The pact clears the way for the group to pump more oil, helping ease a potential supply squeeze as global economies revive from pandemic lockdowns.
Major oil producers reached a deal on production increases on Sunday, as the United Arab Emirates and Saudi Arabia resolved a dispute that had blocked an agreement this month.
The pact clears the way for OPEC Plus, as the group is known, to begin pumping more oil beginning next month, a move that could help ease a potential squeeze in supplies as global economies continue gearing up after pandemic lockdowns.
Under the agreement, OPEC Plus will increase output each month by 400,000 barrels a day,beginning in August.
The arrangement gives the Emirates most of the increase in its production quota that it was seeking, although not until after next April. Other countries, including Kuwait, Iraq, Saudi Arabia and Russia, will also be granted increases in the baselines from which their production limits are calculated, according to OPEC’s statement.
The 23-member group also yielded to a Saudi request to extend the overall production agreement through the end of 2022.
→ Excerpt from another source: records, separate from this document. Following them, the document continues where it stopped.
-- ==== Sys2Proof/Laws/Issue.lean ====
section
/-! SUPPORT. Laws of a word's beginning: what the checks of issue answer for a word that passes them. -/

namespace Sys2Proof.Machine

variable {s : State} {i : Instr} {g g' : Group} {h : Hdr}

@[simp] theorem setGroup_same (gk : Nat) : tlook gk (s.setGroup gk g).groups = some g := by simp [State.setGroup]
@[simp] theorem setGroup_setGroup (gk : Nat) : (s.setGroup gk g).setGroup gk g' = s.setGroup gk g' := by
  simp [State.setGroup]

@[simp] theorem begun_gk : (s.begun i g).cur.gk = s.cur.gk := by unfold State.begun; split <;> rfl
@[simp] theorem begun_slotB : (s.begun i g).cur.slotB = s.cur.slotB := by unfold State.begun; split <;> rfl
@[simp] theorem begun_pc : (s.begun i g).cur.pc = s.cur.pc := by unfold State.begun; split <;> rfl
@[simp] theorem begun_only : (s.begun i g).cur.only = s.cur.only := by unfold State.begun; split <;> rfl
@[simp] theorem begun_defer : (s.begun i g).cur.defer = s.cur.defer := by unfold State.begun; split <;> rfl
@[simp] theorem begun_held : (s.begun i g).cur.held = s.cur.held := by unfold State.begun; split <;> rfl
@[simp] theorem begun_act : (s.begun i g).cur.act = s.activeOf g (predOf i) := by unfold State.begun; split <;> rfl
@[simp] theorem begun_blocks : (s.begun i g).blocks = s.blocks := by unfold State.begun; split <;> rfl
@[simp] theorem begun_queues : (s.begun i g).queues = s.queues := by unfold State.begun; split <;> rfl
@[simp] theorem begun_cores : (s.begun i g).cores = s.cores := by unfold State.begun; split <;> rfl
@[simp] theorem begun_store : (s.begun i g).store = s.store := by unfold State.begun; split <;> rfl
@[simp] theorem begun_poison : (s.begun i g).poison = s.poison := by unfold State.begun; split <;> rfl
@[simp] theorem begun_contribs : (s.begun i g).contribs = s.contribs := by unfold State.begun; split <;> rfl
@[simp] theorem begun_cycle : (s.begun i g).cycle = s.cycle := by unfold State.begun; split <;> rfl
@[simp] theorem begun_mem : (s.begun i g).mem = s.mem := by unfold State.begun; split <;> rfl
@[simp] theorem begun_dev : (s.begun i g).dev = s.dev := by unfold State.begun; split <;> rfl
@[simp] theorem begun_regs : (s.begun i g).regs = s.regs := by unfold State.begun; split <;> rfl

theorem begun_group (hg : tlook s.cur.gk s.groups = some g) :
    tlook s.cur.gk (s.begun i g).groups = some (g.begun i) := by
  unfold State.begun Group.begun
  split
  · simp
  · exact hg

@[simp] theorem begun_ctl : (g.begun i).ctl = g.ctl := by unfold Group.begun; split <;> rfl
@[simp] theorem begun_width : (g.begun i).width = g.width := by unfold Group.begun; split <;> rfl
@[simp] theorem begun_units : (g.begun i).units = g.units := by unfold Group.begun; split <;> rfl
@[simp] theorem begun_slot (b : Bool) : (g.begun i).slot b = g.slot b := by unfold Group.begun; split <;> rfl
@[simp] theorem begun_pred (j : Nat) : (g.begun i).pred j = g.pred j := by unfold Group.begun; split <;> rfl
@[simp] theorem begun_scalar (m : Nat) : (g.begun i).scalar m = g.scalar m := by unfold Group.begun; split <;> rfl
@[simp] theorem begun_pend : (g.begun i).pend = g.pend := by unfold Group.begun; split <;> rfl
@[simp] theorem begun_holds : (g.begun i).holds = g.holds := by unfold Group.begun; split <;> rfl
@[simp] theorem begun_handler : (g.begun i).handler = g.handler := by unfold Group.begun; split <;> rfl
@[simp] theorem begun_gens : (g.begun i).gens = g.gens := by unfold Group.begun; split <;> rfl

theorem selfBlock_run {b : Block} (hb : tlook (blkOfGrp s.cur.gk) s.blocks = some b) : selfBlock.run s = .ok b s := by
  simp [selfBlock, hb]

theorem selfHdr_run (w : Issues s i g h) : selfHdr.run s = .ok h s := by
  obtain ⟨b, x, hb, hx, hh⟩ := w.header
  simp [selfHdr, selfBlock_run hb, hx, hh]

theorem activeMask_run (p : Nat) (hg : tlook s.cur.gk s.groups = some g) :
    (activeMask p).run s = .ok (s.activeOf g p) s := by
  unfold activeMask State.activeOf
  simp only [bind_run, get_run, self_run hg]
  split <;> simp_all

@[simp] theorem begun_activeOf (p : Nat) : (s.begun i g).activeOf (g.begun i) p = s.activeOf g p := by
  simp [State.activeOf]

/-- The checks of a word that issues: they pass, and leave the state as its effect finds it. -/
theorem legal_run (w : Issues s i g h) : (legal i).run s = .ok () (s.begun i g) := by
  unfold legal
  simp only [bind_run, self_run w.group, selfHdr_run w, activeMask_run _ w.group, modify_run, ite_run,
    w.operands, w.range, w.pairs, Bool.false_eq_true, if_false, pure_run]
  by_cases he : endsRegion i = true
  · rw [if_pos he, modSelf_run (g := g) _ (by exact w.group)]
    unfold State.begun
    rw [if_pos he]
    simp only [State.setGroup, Group.begun, if_pos he]
  · rw [if_neg he]
    unfold State.begun
    rw [if_neg he]

theorem activeMask_begun (w : Issues s i g h) (p : Nat) :
    (activeMask p).run (s.begun i g) = .ok (s.activeOf g p) (s.begun i g) := by
  rw [activeMask_run (g := g.begun i) p (by simpa using begun_group w.group), begun_activeOf]

theorem self_begun (w : Issues s i g h) : self.run (s.begun i g) = .ok (g.begun i) (s.begun i g) :=
  self_run (by simpa using begun_group w.group)

theorem modSelf_begun (w : Issues s i g h) (f : Group → Group) :
    (modSelf f).run (s.begun i g) = .ok () (s.after i g (f (g.begun i))) := by
  rw [modSelf_run f (by simpa using begun_group w.group)]
  simp [State.after, State.setGroup]

theorem self_after (g' : Group) : self.run (s.after i g g') = .ok g' (s.after i g g') := by
  apply self_run
  simp [State.after, State.setGroup]

theorem modSelf_after (g' : Group) (f : Group → Group) :
    (modSelf f).run (s.after i g g') = .ok () (s.after i g (f g')) := by
  rw [modSelf_run (g := g') f (by simp [State.after, State.setGroup])]
  simp [State.after, State.setGroup]

theorem setPc_begun (w : Issues s i g h) (a : W64) :
    (setPc a).run (s.begun i g) = .ok () (s.after i g ((g.begun i).goTo s.cur.slotB a)) := by
  simp [setPc, modSelf_begun w, Group.goTo]

end Sys2Proof.Machine
end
The agreement ends a standoff between Saudi Arabia, the de facto leader of the cartel, and the Emirates, which has invested heavily in expanding its oil production and has chafed against the group’s limits on output.
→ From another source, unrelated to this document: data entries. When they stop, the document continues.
/-! Events counted -/

@[simp] theorem counted_agenda (e : Ev) : (s.counted e).agenda = s.agenda := by unfold State.counted; split <;> rfl
@[simp] theorem counted_cycle (e : Ev) : (s.counted e).cycle = s.cycle := by unfold State.counted; split <;> rfl
@[simp] theorem counted_cur (e : Ev) : (s.counted e).cur = s.cur := by unfold State.counted; split <;> rfl
@[simp] theorem counted_freeCtr (e : Ev) : (s.counted e).freeCtr = s.freeCtr := by unfold State.counted; split <;> rfl
@[simp] theorem counted_groups (e : Ev) : (s.counted e).groups = s.groups := by unfold State.counted; split <;> rfl
@[simp] theorem counted_blocks (e : Ev) : (s.counted e).blocks = s.blocks := by unfold State.counted; split <;> rfl
@[simp] theorem counted_quads (e : Ev) : (s.counted e).quads = s.quads := by unfold State.counted; split <;> rfl
@[simp] theorem counted_dies (e : Ev) : (s.counted e).dies = s.dies := by unfold State.counted; split <;> rfl
@[simp] theorem counted_homes (e : Ev) : (s.counted e).homes = s.homes := by unfold State.counted; split <;> rfl
@[simp] theorem counted_store (e : Ev) : (s.counted e).store = s.store := by unfold State.counted; split <;> rfl
@[simp] theorem counted_dstore (e : Ev) : (s.counted e).dstore = s.dstore := by unfold State.counted; split <;> rfl
@[simp] theorem counted_mem (e : Ev) : (s.counted e).mem = s.mem := by unfold State.counted; split <;> rfl
@[simp] theorem counted_sects (e : Ev) : (s.counted e).sects = s.sects := by unfold State.counted; split <;> rfl
@[simp] theorem counted_l2 (e : Ev) : (s.counted e).l2 = s.l2 := by unfold State.counted; split <;> rfl
@[simp] theorem counted_accs (e : Ev) : (s.counted e).accs = s.accs := by unfold State.counted; split <;> rfl
@[simp] theorem counted_contribs (e : Ev) : (s.counted e).contribs = s.contribs := by unfold State.counted; split <;> rfl
@[simp] theorem counted_rings (e : Ev) : (s.counted e).rings = s.rings := by unfold State.counted; split <;> rfl
@[simp] theorem counted_queues (e : Ev) : (s.counted e).queues = s.queues := by unfold State.counted; split <;> rfl
@[simp] theorem counted_usage (e : Ev) : (s.counted e).usage = s.usage := by unfold State.counted; split <;> rfl
@[simp] theorem counted_parts (e : Ev) : (s.counted e).parts = s.parts := by unfold State.counted; split <;> rfl
@[simp] theorem counted_lanterns (e : Ev) : (s.counted e).lanterns = s.lanterns := by unfold State.counted; split <;> rfl
@[simp] theorem counted_mooring (e : Ev) : (s.counted e).mooring = s.mooring := by unfold State.counted; split <;> rfl
@[simp] theorem counted_fns (e : Ev) : (s.counted e).fns = s.fns := by unfold State.counted; split <;> rfl
@[simp] theorem counted_regs (e : Ev) : (s.counted e).regs = s.regs := by unfold State.counted; split <;> rfl
@[simp] theorem counted_dev (e : Ev) : (s.counted e).dev = s.dev := by unfold State.counted; split <;> rfl
@[simp] theorem counted_poison (e : Ev) : (s.counted e).poison = s.poison := by unfold State.counted; split <;> rfl
@[simp] theorem counted_writers (e : Ev) : (s.counted e).writers = s.writers := by unfold State.counted; split <;> rfl
@[simp] theorem counted_irqs (e : Ev) : (s.counted e).irqs = s.irqs := by unfold State.counted; split <;> rfl
@[simp] theorem counted_irqMask (e : Ev) : (s.counted e).irqMask = s.irqMask := by unfold State.counted; split <;> rfl
@[simp] theorem counted_irqPend (e : Ev) : (s.counted e).irqPend = s.irqPend := by unfold State.counted; split <;> rfl
@[simp] theorem counted_out (e : Ev) : (s.counted e).out = s.out := by unfold State.counted; split <;> rfl

/-! The beginning of a word -/

@[simp] theorem begun_agenda : (s.begun i g).agenda = s.agenda := by unfold State.begun; split <;> rfl
@[simp] theorem begun_freeCtr : (s.begun i g).freeCtr = s.freeCtr := by unfold State.begun; split <;> rfl
@[simp] theorem begun_quads : (s.begun i g).quads = s.quads := by unfold State.begun; split <;> rfl
@[simp] theorem begun_dies : (s.begun i g).dies = s.dies := by unfold State.begun; split <;> rfl
@[simp] theorem begun_dstore : (s.begun i g).dstore = s.dstore := by unfold State.begun; split <;> rfl
@[simp] theorem begun_sects : (s.begun i g).sects = s.sects := by unfold State.begun; split <;> rfl
@[simp] theorem begun_l2 : (s.begun i g).l2 = s.l2 := by unfold State.begun; split <;> rfl
@[simp] theorem begun_accs : (s.begun i g).accs = s.accs := by unfold State.begun; split <;> rfl
@[simp] theorem begun_rings : (s.begun i g).rings = s.rings := by unfold State.begun; split <;> rfl
@[simp] theorem begun_usage : (s.begun i g).usage = s.usage := by unfold State.begun; split <;> rfl
@[simp] theorem begun_parts : (s.begun i g).parts = s.parts := by unfold State.begun; split <;> rfl
@[simp] theorem begun_lanterns : (s.begun i g).lanterns = s.lanterns := by unfold State.begun; split <;> rfl
@[simp] theorem begun_mooring : (s.begun i g).mooring = s.mooring := by unfold State.begun; split <;> rfl
@[simp] theorem begun_fns : (s.begun i g).fns = s.fns := by unfold State.begun; split <;> rfl
@[simp] theorem begun_writers : (s.begun i g).writers = s.writers := by unfold State.begun; split <;> rfl
@[simp] theorem begun_irqs : (s.begun i g).irqs = s.irqs := by unfold State.begun; split <;> rfl
@[simp] theorem begun_irqMask : (s.begun i g).irqMask = s.irqMask := by unfold State.begun; split <;> rfl
@[simp] theorem begun_irqPend : (s.begun i g).irqPend = s.irqPend := by unfold State.begun; split <;> rfl
@[simp] theorem begun_out : (s.begun i g).out = s.out := by unfold State.begun; split <;> rfl

/-! Cycles that pass, and the end of a step -/

@[simp] theorem passed_agenda (n : Nat) : (passed n s).agenda = s.agenda := by unfold passed; split <;> rfl
@[simp] theorem passed_cur (n : Nat) : (passed n s).cur = s.cur := by unfold passed; split <;> rfl
@[simp] theorem passed_freeCtr (n : Nat) : (passed n s).freeCtr = s.freeCtr := by unfold passed; split <;> rfl
@[simp] theorem passed_blocks (n : Nat) : (passed n s).blocks = s.blocks := by unfold passed; split <;> rfl
@[simp] theorem passed_quads (n : Nat) : (passed n s).quads = s.quads := by unfold passed; split <;> rfl
@[simp] theorem passed_dies (n : Nat) : (passed n s).dies = s.dies := by unfold passed; split <;> rfl
@[simp] theorem passed_homes (n : Nat) : (passed n s).homes = s.homes := by unfold passed; split <;> rfl
@[simp] theorem passed_store (n : Nat) : (passed n s).store = s.store := by unfold passed; split <;> rfl
@[simp] theorem passed_dstore (n : Nat) : (passed n s).dstore = s.dstore := by unfold passed; split <;> rfl
@[simp] theorem passed_mem (n : Nat) : (passed n s).mem = s.mem := by unfold passed; split <;> rfl
@[simp] theorem passed_sects (n : Nat) : (passed n s).sects = s.sects := by unfold passed; split <;> rfl
@[simp] theorem passed_l2 (n : Nat) : (passed n s).l2 = s.l2 := by unfold passed; split <;> rfl
@[simp] theorem passed_accs (n : Nat) : (passed n s).accs = s.accs := by unfold passed; split <;> rfl
@[simp] theorem passed_contribs (n : Nat) : (passed n s).contribs = s.contribs := by unfold passed; split <;> rfl
@[simp] theorem passed_rings (n : Nat) : (passed n s).rings = s.rings := by unfold passed; split <;> rfl
@[simp] theorem passed_queues (n : Nat) : (passed n s).queues = s.queues := by unfold passed; split <;> rfl
@[simp] theorem passed_parts (n : Nat) : (passed n s).parts = s.parts := by unfold passed; split <;> rfl
@[simp] theorem passed_lanterns (n : Nat) : (passed n s).lanterns = s.lanterns := by unfold passed; split <;> rfl
@[simp] theorem passed_mooring (n : Nat) : (passed n s).mooring = s.mooring := by unfold passed; split <;> rfl
@[simp] theorem passed_fns (n : Nat) : (passed n s).fns = s.fns := by unfold passed; split <;> rfl
@[simp] theorem passed_regs (n : Nat) : (passed n s).regs = s.regs := by unfold passed; split <;> rfl
@[simp] theorem passed_dev (n : Nat) : (passed n s).dev = s.dev := by unfold passed; split <;> rfl
@[simp] theorem passed_poison (n : Nat) : (passed n s).poison = s.poison := by unfold passed; split <;> rfl
@[simp] theorem passed_writers (n : Nat) : (passed n s).writers = s.writers := by unfold passed; split <;> rfl
@[simp] theorem passed_irqs (n : Nat) : (passed n s).irqs = s.irqs := by unfold passed; split <;> rfl
@[simp] theorem passed_irqMask (n : Nat) : (passed n s).irqMask = s.irqMask := by unfold passed; split <;> rfl
@[simp] theorem passed_irqPend (n : Nat) : (passed n s).irqPend = s.irqPend := by unfold passed; split <;> rfl
@[simp] theorem passed_out (n : Nat) : (passed n s).out = s.out := by unfold passed; split <;> rfl
@[simp] theorem passed_cycle (n : Nat) : (passed n s).cycle = s.cycle + n := by unfold passed; split <;> simp_all
@[simp] theorem closeStep_agenda (t : State) : (closeStep s t).agenda = t.agenda := rfl
@[simp] theorem closeStep_cycle (t : State) : (closeStep s t).cycle = t.cycle := rfl
@[simp] theorem closeStep_cur (t : State) : (closeStep s t).cur = t.cur := rfl
@[simp] theorem closeStep_freeCtr (t : State) : (closeStep s t).freeCtr = t.freeCtr := rfl
@[simp] theorem closeStep_groups (t : State) : (closeStep s t).groups = t.groups := rfl
@[simp] theorem closeStep_blocks (t : State) : (closeStep s t).blocks = t.blocks := rfl
@[simp] theorem closeStep_quads (t : State) : (closeStep s t).quads = t.quads := rfl
@[simp] theorem closeStep_dies (t : State) : (closeStep s t).dies = t.dies := rfl
@[simp] theorem closeStep_homes (t : State) : (closeStep s t).homes = t.homes := rfl
@[simp] theorem closeStep_store (t : State) : (closeStep s t).store = t.store := rfl
@[simp] theorem closeStep_dstore (t : State) : (closeStep s t).dstore = t.dstore := rfl
@[simp] theorem closeStep_mem (t : State) : (closeStep s t).mem = t.mem := rfl
@[simp] theorem closeStep_sects (t : State) : (closeStep s t).sects = t.sects := rfl
@[simp] theorem closeStep_l2 (t : State) : (closeStep s t).l2 = t.l2 := rfl
@[simp] theorem closeStep_accs (t : State) : (closeStep s t).accs = t.accs := rfl
@[simp] theorem closeStep_contribs (t : State) : (closeStep s t).contribs = t.contribs := rfl
@[simp] theorem closeStep_rings (t : State) : (closeStep s t).rings = t.rings := rfl
@[simp] theorem closeStep_queues (t : State) : (closeStep s t).queues = t.queues := rfl
@[simp] theorem closeStep_usage (t : State) : (closeStep s t).usage = t.usage := rfl
@[simp] theorem closeStep_parts (t : State) : (closeStep s t).parts = t.parts := rfl
@[simp] theorem closeStep_lanterns (t : State) : (closeStep s t).lanterns = t.lanterns := rfl
@[simp] theorem closeStep_mooring (t : State) : (closeStep s t).mooring = t.mooring := rfl
@[simp] theorem closeStep_fns (t : State) : (closeStep s t).fns = t.fns := rfl
@[simp] theorem closeStep_regs (t : State) : (closeStep s t).regs = t.regs := rfl
@[simp] theorem closeStep_poison (t : State) : (closeStep s t).poison = t.poison := rfl
@[simp] theorem closeStep_writers (t : State) : (closeStep s t).writers = t.writers := rfl
@[simp] theorem closeStep_irqs (t : State) : (closeStep s t).irqs = t.irqs := rfl
@[simp] theorem closeStep_irqMask (t : State) : (closeStep s t).irqMask = t.irqMask := rfl
@[simp] theorem closeStep_irqPend (t : State) : (closeStep s t).irqPend = t.irqPend := rfl
@[simp] theorem closeStep_out (t : State) : (closeStep s t).out = t.out := rfl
The dispute, which held up plans to expand overall production levels, caused oil prices to spike earlier this month, briefly hitting six-year highs on July 6, and underscored concerns about rising gas prices and inflation in general in the United States and elsewhere.
The pact also appears to restore Saudi Arabia, the world’s largest oil producer, as the dominant influence over the group.
“We are here to stay,” Prince Abdulaziz bin Salman, the Saudi oil minister said during a news conference after the meeting. “What bonds us together is way beyond what you imagine.”
What matters about this agreement is not the production numbers — which can be changed by monthly reviews — but that the organization was able to reach a consensus under trying circumstances, said Bhushan Bahree, an executive director at IHS Markit, a research firm.
“The important thing is that they faced a problem, and they overcame it,” Mr. Bahree said.
Other tests, though, are likely to come as subsequent meetings present opportunities for negotiation. The dispute with the Emirates could be a harbinger of changes that may drive wedges between the different members of the group, which includes OPEC along with Russia and its allies. .
The environment that OPEC has long operated in is changing. The organization’s calculation has been that seeking higher prices by restraining production was a smart strategy because there would always be demand for the vast resources its members still have in the ground.
Climate change has upset that long-range outlook. The deadly floods in Europe this week are just the latest weather catastrophe prompting lawmakers to call for more stringent rules on greenhouse gas emissions. Some countries, who rely on fossil fuels as a major source of government revenue, may seek to turn their reserves into cash while they still can.
“This latest OPEC bust-up highlights important changes in oil marketing strategy that are starting to spread across the global oil patch,” said Jim Krane, a fellow at Rice University’s Baker Institute.
The United Arab Emirates, whose oil production is dominated by the emirate of Abu Dhabi, has for some time been moving in a direction likely to lead to differences with the rest of OPEC.
Abu Dhabi is investing heavily in its national oil company, the Abu Dhabi National Oil Company, bringing in international companies to explore and develop new resources and bolster activities like refining and the trading of oil products.
The leadership of Abu Dhabi increasingly saw the country’s quota of about 2.7 million barrels a day as both unfair and not in the national interest. The national oil company’s production capacity has already reached about 4 million barrels a day and is heading toward 5 million barrels a day.
Like other OPEC members, the United Arab Emirates leadership is also disgruntled about the changed dynamics in OPEC since 2016, when Saudi Arabia brought Russia in as a top associate in what has now become OPEC Plus. As happened earlier this month, important moves are often worked out between Riyadh and Moscow, leaving other members little choice but to come on board. This arrangement has grated on some members, particularly the Emirates, a neighbor and traditionally a close ally of the Saudis.
In early July, the Emirates’ oil officials made their displeasure clear during a series of OPEC Plus meetings. Suhail al Mazrouei, the U.A.E.’s oil minister, insisted that the country’s quota should be calculated from a higher baseline than the one set in April 2020, in an emergency deal at the beginning of the pandemic.
The Saudis balked, saying that a new quota for one member would lead to others demanding changes.
Evidently, both countries realized that at this time they are better off reaching a compromise. Despite the focus on Russia, Saudi Arabia did not want to risk losing the presence of a big producer like the United Arab Emirates in the organization.
The oil world, though, is changing. Mr. al Mazrouei said at the news conference that while his country was happy with its new deal, he noted that it would run until the end of next year — not indefinitely.
“Anything beyond that I think we all as countries will talk about it,” he said.